■ What is required: What lines below include the string "crcByte"? Pick them out and copy them.

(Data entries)
━━━━━━━━

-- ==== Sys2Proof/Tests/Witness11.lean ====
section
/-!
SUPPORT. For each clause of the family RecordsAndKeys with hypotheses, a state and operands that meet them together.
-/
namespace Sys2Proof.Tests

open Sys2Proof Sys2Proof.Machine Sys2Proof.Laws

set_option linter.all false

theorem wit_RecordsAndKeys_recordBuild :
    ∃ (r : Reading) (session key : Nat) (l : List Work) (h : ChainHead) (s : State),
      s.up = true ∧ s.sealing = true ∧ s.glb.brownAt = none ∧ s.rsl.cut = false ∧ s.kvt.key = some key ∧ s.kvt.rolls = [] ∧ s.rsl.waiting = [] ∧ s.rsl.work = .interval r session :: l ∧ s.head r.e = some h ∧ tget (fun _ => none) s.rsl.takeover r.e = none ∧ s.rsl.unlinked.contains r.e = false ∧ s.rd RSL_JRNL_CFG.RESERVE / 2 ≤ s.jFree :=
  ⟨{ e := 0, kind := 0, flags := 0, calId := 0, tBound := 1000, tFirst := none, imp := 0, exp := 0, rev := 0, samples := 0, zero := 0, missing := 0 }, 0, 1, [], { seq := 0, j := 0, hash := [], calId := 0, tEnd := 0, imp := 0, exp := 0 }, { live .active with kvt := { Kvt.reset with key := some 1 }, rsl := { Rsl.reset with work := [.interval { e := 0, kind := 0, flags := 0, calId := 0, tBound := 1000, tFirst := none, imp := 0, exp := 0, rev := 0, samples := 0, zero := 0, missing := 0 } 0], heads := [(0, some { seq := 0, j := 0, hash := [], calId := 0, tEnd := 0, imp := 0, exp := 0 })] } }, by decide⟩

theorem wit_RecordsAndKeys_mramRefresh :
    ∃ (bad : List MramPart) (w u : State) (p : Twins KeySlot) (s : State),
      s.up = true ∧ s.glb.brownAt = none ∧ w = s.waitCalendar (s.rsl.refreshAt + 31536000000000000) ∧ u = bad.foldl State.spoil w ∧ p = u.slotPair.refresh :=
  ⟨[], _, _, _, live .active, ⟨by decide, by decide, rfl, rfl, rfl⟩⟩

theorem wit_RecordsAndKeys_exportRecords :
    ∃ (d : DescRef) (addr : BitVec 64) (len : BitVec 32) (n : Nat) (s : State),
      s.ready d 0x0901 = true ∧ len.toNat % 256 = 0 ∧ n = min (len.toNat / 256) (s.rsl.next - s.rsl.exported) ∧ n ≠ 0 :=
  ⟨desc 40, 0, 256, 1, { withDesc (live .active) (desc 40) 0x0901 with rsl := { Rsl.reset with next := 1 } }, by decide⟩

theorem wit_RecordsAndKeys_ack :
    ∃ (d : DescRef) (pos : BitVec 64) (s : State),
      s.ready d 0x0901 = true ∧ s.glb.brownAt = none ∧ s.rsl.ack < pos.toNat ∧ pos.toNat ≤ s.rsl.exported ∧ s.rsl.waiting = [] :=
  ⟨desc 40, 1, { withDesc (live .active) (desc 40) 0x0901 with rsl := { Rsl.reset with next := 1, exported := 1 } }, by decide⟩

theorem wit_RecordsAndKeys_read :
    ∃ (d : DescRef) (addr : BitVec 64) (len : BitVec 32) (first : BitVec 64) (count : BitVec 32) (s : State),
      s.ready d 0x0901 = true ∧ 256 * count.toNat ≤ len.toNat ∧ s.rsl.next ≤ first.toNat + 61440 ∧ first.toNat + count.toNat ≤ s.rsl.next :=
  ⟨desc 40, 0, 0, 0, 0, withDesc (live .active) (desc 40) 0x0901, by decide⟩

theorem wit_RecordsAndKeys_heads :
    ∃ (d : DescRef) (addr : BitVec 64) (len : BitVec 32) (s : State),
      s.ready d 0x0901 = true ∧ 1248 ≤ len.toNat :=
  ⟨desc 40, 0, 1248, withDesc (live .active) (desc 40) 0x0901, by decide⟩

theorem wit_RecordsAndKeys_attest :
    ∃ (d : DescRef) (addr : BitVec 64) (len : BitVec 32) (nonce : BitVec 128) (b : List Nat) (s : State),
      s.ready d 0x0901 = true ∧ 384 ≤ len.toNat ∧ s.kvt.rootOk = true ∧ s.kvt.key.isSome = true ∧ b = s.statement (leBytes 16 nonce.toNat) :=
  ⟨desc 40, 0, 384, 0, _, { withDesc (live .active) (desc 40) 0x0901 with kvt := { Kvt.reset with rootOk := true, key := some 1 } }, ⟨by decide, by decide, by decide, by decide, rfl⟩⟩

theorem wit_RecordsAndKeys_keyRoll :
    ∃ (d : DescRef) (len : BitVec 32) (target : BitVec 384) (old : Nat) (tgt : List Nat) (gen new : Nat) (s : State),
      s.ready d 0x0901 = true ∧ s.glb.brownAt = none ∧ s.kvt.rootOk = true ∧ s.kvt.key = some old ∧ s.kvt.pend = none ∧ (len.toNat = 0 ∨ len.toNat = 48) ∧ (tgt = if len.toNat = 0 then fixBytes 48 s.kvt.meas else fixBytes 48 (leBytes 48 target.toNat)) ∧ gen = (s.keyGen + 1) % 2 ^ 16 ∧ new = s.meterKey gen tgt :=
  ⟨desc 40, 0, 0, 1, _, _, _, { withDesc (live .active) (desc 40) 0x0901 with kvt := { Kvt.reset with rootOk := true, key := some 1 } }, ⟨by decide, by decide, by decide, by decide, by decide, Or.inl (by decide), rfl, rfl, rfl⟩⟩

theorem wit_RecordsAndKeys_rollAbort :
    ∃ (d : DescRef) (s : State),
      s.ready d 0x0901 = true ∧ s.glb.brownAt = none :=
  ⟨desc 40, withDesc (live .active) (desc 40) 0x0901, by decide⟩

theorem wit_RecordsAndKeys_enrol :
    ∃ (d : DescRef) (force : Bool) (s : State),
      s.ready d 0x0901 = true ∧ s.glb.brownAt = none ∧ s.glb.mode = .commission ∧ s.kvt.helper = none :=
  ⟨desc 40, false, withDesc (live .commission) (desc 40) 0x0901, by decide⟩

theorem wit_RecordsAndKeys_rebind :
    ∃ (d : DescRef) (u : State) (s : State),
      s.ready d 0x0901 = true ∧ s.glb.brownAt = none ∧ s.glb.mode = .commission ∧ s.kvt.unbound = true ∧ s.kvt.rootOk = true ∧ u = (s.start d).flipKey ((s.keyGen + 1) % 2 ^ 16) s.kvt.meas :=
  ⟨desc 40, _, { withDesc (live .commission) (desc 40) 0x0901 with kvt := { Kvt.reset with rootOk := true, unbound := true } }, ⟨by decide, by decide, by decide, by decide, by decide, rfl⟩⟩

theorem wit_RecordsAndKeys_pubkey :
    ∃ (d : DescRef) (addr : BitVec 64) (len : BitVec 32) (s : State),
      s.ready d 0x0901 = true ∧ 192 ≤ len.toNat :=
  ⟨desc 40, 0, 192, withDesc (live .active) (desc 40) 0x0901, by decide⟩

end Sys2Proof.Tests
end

━━━━━━━━

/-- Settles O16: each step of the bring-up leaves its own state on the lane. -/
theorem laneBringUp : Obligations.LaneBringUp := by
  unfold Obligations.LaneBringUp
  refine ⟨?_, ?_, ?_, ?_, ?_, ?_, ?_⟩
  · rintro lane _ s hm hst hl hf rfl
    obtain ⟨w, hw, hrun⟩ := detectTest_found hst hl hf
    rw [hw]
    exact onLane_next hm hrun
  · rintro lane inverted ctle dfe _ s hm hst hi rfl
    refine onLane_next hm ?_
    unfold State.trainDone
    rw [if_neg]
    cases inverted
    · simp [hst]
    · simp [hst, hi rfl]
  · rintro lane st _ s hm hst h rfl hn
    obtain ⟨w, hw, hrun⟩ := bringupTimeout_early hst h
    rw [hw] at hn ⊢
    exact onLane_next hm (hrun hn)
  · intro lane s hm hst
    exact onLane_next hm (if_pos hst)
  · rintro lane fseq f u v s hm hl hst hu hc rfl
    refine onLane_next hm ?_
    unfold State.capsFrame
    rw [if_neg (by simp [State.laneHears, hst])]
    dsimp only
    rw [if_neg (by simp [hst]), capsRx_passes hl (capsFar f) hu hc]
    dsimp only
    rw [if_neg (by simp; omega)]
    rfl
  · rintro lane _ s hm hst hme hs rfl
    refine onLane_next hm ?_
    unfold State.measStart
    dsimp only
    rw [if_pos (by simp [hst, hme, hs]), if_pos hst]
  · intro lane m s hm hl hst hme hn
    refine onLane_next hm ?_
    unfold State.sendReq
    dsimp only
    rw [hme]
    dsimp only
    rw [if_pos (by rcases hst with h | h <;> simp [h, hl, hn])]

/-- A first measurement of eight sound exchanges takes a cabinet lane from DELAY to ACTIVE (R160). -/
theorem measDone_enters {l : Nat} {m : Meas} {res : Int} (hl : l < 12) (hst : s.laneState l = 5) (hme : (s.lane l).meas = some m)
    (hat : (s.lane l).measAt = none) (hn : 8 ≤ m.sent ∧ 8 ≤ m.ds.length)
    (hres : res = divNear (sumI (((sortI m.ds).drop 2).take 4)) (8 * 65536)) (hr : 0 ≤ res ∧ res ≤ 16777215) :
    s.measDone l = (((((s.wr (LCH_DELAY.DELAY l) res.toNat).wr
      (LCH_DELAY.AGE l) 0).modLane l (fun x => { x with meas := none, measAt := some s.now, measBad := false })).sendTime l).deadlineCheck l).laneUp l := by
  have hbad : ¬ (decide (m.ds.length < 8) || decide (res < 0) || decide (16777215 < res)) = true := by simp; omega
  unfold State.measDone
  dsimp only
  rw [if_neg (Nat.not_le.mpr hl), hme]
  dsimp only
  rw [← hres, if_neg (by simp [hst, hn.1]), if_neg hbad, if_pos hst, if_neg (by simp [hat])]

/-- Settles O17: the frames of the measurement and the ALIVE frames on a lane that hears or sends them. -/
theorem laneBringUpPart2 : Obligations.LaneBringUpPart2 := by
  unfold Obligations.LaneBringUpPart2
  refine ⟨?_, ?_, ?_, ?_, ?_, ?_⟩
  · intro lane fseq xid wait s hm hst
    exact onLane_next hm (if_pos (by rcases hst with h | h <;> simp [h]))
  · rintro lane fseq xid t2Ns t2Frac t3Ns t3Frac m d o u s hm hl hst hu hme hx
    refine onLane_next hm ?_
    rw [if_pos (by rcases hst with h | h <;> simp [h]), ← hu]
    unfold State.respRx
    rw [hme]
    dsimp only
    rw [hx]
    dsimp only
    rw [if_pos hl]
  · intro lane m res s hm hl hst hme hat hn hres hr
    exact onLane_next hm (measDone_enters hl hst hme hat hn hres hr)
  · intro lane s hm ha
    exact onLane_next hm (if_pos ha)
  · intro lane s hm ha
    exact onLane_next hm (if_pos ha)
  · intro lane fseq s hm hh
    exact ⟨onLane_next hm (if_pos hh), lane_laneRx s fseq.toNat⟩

━━━━━━━━

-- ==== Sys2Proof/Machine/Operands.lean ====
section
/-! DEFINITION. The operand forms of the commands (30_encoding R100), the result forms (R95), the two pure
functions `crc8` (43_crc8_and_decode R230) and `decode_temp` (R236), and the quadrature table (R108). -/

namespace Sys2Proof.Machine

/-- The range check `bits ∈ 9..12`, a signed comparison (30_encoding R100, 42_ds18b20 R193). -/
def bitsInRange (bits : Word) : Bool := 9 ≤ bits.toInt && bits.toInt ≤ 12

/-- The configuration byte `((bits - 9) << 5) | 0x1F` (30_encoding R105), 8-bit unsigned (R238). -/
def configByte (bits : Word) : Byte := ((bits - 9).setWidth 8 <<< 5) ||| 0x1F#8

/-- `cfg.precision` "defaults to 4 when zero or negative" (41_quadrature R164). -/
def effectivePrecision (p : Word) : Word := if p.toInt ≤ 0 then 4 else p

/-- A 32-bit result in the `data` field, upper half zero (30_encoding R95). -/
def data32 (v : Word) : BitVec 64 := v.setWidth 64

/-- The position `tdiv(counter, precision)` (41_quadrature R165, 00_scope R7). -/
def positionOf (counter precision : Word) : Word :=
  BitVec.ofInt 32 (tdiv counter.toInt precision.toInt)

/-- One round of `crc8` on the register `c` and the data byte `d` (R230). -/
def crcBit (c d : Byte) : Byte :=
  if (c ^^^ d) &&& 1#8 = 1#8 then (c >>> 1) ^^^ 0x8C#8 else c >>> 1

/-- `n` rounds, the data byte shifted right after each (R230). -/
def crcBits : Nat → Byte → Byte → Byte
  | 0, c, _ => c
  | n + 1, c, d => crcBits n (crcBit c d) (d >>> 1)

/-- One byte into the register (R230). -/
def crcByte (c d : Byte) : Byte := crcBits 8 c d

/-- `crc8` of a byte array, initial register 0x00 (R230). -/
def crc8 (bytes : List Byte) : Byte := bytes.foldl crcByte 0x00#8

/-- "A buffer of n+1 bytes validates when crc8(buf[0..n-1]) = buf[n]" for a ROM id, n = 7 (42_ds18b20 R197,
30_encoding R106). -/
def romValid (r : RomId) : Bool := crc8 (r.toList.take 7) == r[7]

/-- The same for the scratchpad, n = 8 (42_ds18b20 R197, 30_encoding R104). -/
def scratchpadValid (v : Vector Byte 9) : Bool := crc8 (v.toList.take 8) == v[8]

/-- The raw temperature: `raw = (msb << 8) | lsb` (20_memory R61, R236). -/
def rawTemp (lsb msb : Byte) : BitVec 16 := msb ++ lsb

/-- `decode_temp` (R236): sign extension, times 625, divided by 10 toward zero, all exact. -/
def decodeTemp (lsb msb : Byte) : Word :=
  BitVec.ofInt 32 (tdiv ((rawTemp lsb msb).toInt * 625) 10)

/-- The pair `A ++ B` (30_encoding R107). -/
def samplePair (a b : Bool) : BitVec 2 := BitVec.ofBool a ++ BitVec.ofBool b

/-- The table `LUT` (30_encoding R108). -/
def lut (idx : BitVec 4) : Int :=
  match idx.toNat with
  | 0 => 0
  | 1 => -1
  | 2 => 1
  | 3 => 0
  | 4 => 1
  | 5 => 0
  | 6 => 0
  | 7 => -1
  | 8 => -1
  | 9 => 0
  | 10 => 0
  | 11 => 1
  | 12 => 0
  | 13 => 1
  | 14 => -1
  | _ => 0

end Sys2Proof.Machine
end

━━━━━━━━

■ Written response:
def crcByte (c d : Byte) : Byte := crcBits 8 c d
def crc8 (bytes : List Byte) : Byte := bytes.foldl crcByte 0x00#8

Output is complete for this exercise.